>>>>>

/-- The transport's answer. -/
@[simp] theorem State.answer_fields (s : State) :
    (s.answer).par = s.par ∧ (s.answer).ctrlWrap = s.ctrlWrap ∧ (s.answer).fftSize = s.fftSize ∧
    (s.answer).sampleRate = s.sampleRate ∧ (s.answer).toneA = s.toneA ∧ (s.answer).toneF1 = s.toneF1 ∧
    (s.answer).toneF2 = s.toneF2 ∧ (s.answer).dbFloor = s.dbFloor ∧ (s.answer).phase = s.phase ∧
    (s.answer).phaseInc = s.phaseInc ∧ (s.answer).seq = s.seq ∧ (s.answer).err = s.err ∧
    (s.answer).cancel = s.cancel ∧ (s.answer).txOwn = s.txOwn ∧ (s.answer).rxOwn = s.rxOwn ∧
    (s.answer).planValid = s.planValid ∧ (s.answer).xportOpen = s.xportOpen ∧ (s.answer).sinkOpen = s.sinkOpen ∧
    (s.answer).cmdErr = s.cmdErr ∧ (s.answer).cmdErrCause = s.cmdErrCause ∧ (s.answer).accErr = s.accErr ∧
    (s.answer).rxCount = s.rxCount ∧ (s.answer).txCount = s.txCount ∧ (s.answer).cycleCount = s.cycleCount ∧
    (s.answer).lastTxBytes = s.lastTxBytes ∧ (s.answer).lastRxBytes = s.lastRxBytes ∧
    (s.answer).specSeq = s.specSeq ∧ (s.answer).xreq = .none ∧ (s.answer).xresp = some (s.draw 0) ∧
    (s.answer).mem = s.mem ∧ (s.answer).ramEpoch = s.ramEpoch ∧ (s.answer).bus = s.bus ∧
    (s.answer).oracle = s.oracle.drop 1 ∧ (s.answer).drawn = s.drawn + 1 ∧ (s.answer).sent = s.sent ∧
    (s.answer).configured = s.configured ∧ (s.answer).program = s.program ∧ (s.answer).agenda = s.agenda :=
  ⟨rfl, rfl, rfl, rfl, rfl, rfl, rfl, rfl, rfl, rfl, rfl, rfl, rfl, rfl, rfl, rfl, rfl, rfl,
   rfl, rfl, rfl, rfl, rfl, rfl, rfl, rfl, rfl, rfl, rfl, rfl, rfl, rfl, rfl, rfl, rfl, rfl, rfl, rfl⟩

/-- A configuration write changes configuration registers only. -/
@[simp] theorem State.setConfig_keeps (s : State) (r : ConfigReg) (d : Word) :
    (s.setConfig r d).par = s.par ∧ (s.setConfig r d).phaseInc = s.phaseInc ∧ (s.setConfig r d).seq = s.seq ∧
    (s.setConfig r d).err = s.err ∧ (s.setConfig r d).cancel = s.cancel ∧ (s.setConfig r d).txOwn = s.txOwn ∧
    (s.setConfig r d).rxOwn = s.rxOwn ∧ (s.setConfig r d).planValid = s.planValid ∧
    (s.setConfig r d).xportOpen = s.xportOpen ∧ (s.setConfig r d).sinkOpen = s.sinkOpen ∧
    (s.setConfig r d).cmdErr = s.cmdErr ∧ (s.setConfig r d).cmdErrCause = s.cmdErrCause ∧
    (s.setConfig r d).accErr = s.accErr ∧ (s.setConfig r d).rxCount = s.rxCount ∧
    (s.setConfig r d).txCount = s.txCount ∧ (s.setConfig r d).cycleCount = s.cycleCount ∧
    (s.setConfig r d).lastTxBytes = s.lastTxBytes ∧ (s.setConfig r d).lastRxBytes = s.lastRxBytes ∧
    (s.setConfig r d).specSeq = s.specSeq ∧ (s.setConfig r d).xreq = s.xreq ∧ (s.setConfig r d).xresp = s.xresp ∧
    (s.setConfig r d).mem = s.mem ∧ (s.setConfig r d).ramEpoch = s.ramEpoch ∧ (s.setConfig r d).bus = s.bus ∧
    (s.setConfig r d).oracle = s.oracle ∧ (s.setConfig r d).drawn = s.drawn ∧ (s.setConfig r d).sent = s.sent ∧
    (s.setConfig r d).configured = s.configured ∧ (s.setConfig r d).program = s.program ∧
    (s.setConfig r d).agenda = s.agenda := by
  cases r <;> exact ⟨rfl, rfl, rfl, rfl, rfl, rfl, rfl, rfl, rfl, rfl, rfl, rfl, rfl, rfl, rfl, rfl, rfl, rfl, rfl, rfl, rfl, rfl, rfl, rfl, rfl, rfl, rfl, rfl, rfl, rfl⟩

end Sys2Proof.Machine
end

<<<<<

# ASSIGNMENT:
Transcribe every record exactly.

# THE ANSWER:
/-- The transport's answer. -/
@[simp] theorem State.answer_fields (s : State) :
    (s.answer).par = s.par ∧ (s.answer).ctrlWrap = s.ctrlWrap ∧ (s.answer).fftSize = s.fftSize ∧
    (s.answer).sampleRate = s.sampleRate ∧ (s.answer).toneA = s.toneA ∧ (s.answer).toneF1 = s.toneF1 ∧
    (s.answer).toneF2 = s.toneF2 ∧ (s.answer).dbFloor = s.dbFloor ∧ (s.answer).phase = s.phase ∧
    (s.answer).phaseInc = s.phaseInc ∧ (s.answer).seq = s.seq ∧ (s.answer).err = s.err ∧
    (s.answer).cancel = s.cancel ∧ (s.answer).txOwn = s.txOwn ∧ (s.answer).rxOwn = s.rxOwn ∧
    (s.answer).planValid = s.planValid ∧ (s.answer).xportOpen = s.xportOpen ∧ (s.answer).sinkOpen = s.sinkOpen ∧
    (s.answer).cmdErr = s.cmdErr ∧ (s.answer).cmdErrCause = s.cmdErrCause ∧ (s.answer).accErr = s.accErr ∧
    (s.answer).rxCount = s.rxCount ∧ (s.answer).txCount = s.txCount ∧ (s.answer).cycleCount = s.cycleCount ∧
    (s.answer).lastTxBytes = s.lastTxBytes ∧ (s.answer).lastRxBytes = s.lastRxBytes ∧
    (s.answer).specSeq = s.specSeq ∧ (s.answer).xreq = .none ∧ (s.answer).xresp = some (s.draw 0) ∧
    (s.answer).mem = s.mem ∧ (s.answer).ramEpoch = s.ramEpoch ∧ (s.answer).bus = s.bus ∧
    (s.answer).oracle = s.oracle.drop 1 ∧ (s.answer).drawn = s.drawn + 1 ∧ (s.answer).sent = s.sent ∧
    (s.answer).configured = s.configured ∧ (s.answer).program = s.program ∧ (s.answer).agenda = s.agenda :=
  ⟨rfl, rfl, rfl, rfl, rfl, rfl, rfl, rfl, rfl, rfl, rfl, rfl, rfl, rfl, rfl, rfl, rfl, rfl,
   rfl, rfl, rfl, rfl, rfl, rfl, rfl, rfl, rfl, rfl, rfl, rfl, rfl, rfl, rfl, rfl, rfl, rfl, rfl, rfl⟩

/-- A configuration write changes configuration registers only. -/
@[simp] theorem State.setConfig_keeps (s : State) (r : ConfigReg) (d : Word) :
    (s.setConfig r d).par = s.par ∧ (s.setConfig r d).phaseInc = s.phaseInc ∧ (s.setConfig r d).seq = s.seq ∧
    (s.setConfig r d).err = s.err ∧ (s.setConfig r d).cancel = s.cancel ∧ (s.setConfig r d).txOwn = s.txOwn ∧
    (s.setConfig r d).rxOwn = s.rxOwn ∧ (s.setConfig r d).planValid = s.planValid ∧
    (s.setConfig r d).xportOpen = s.xportOpen ∧ (s.setConfig r d).sinkOpen = s.sinkOpen ∧
    (s.setConfig r d).cmdErr = s.cmdErr ∧ (s.setConfig r d).cmdErrCause = s.cmdErrCause ∧
    (s.setConfig r d).accErr = s.accErr ∧ (s.setConfig r d).rxCount = s.rxCount ∧
    (s.setConfig r d).txCount = s.txCount ∧ (s.setConfig r d).cycleCount = s.cycleCount ∧
    (s.setConfig r d).lastTxBytes = s.lastTxBytes ∧ (s.setConfig r d).lastRxBytes = s.lastRxBytes ∧
    (s.setConfig r d).specSeq = s.specSeq ∧ (s.setConfig r d).xreq = s.xreq ∧ (s.setConfig r d).xresp = s.xresp ∧
    (s.setConfig r d).mem = s.mem ∧ (s.setConfig r d).ramEpoch = s.ramEpoch ∧ (s.setConfig r d).bus = s.bus ∧
    (s.setConfig r d).oracle = s.oracle ∧ (s.setConfig r d).drawn = s.drawn ∧ (s.setConfig r d).sent = s.sent ∧
    (s.setConfig r d).configured = s.configured ∧ (s.setConfig r d).program = s.program ∧
    (s.setConfig r d).agenda = s.agenda := by
  cases r <;> exact ⟨rfl, rfl, rfl, rfl, rfl, rfl, rfl, rfl, rfl, rfl, rfl, rfl, rfl, rfl, rfl, rfl, rfl, rfl, rfl, rfl, rfl, rfl, rfl, rfl, rfl, rfl, rfl, rfl, rfl, rfl⟩

end Sys2Proof.Machine
end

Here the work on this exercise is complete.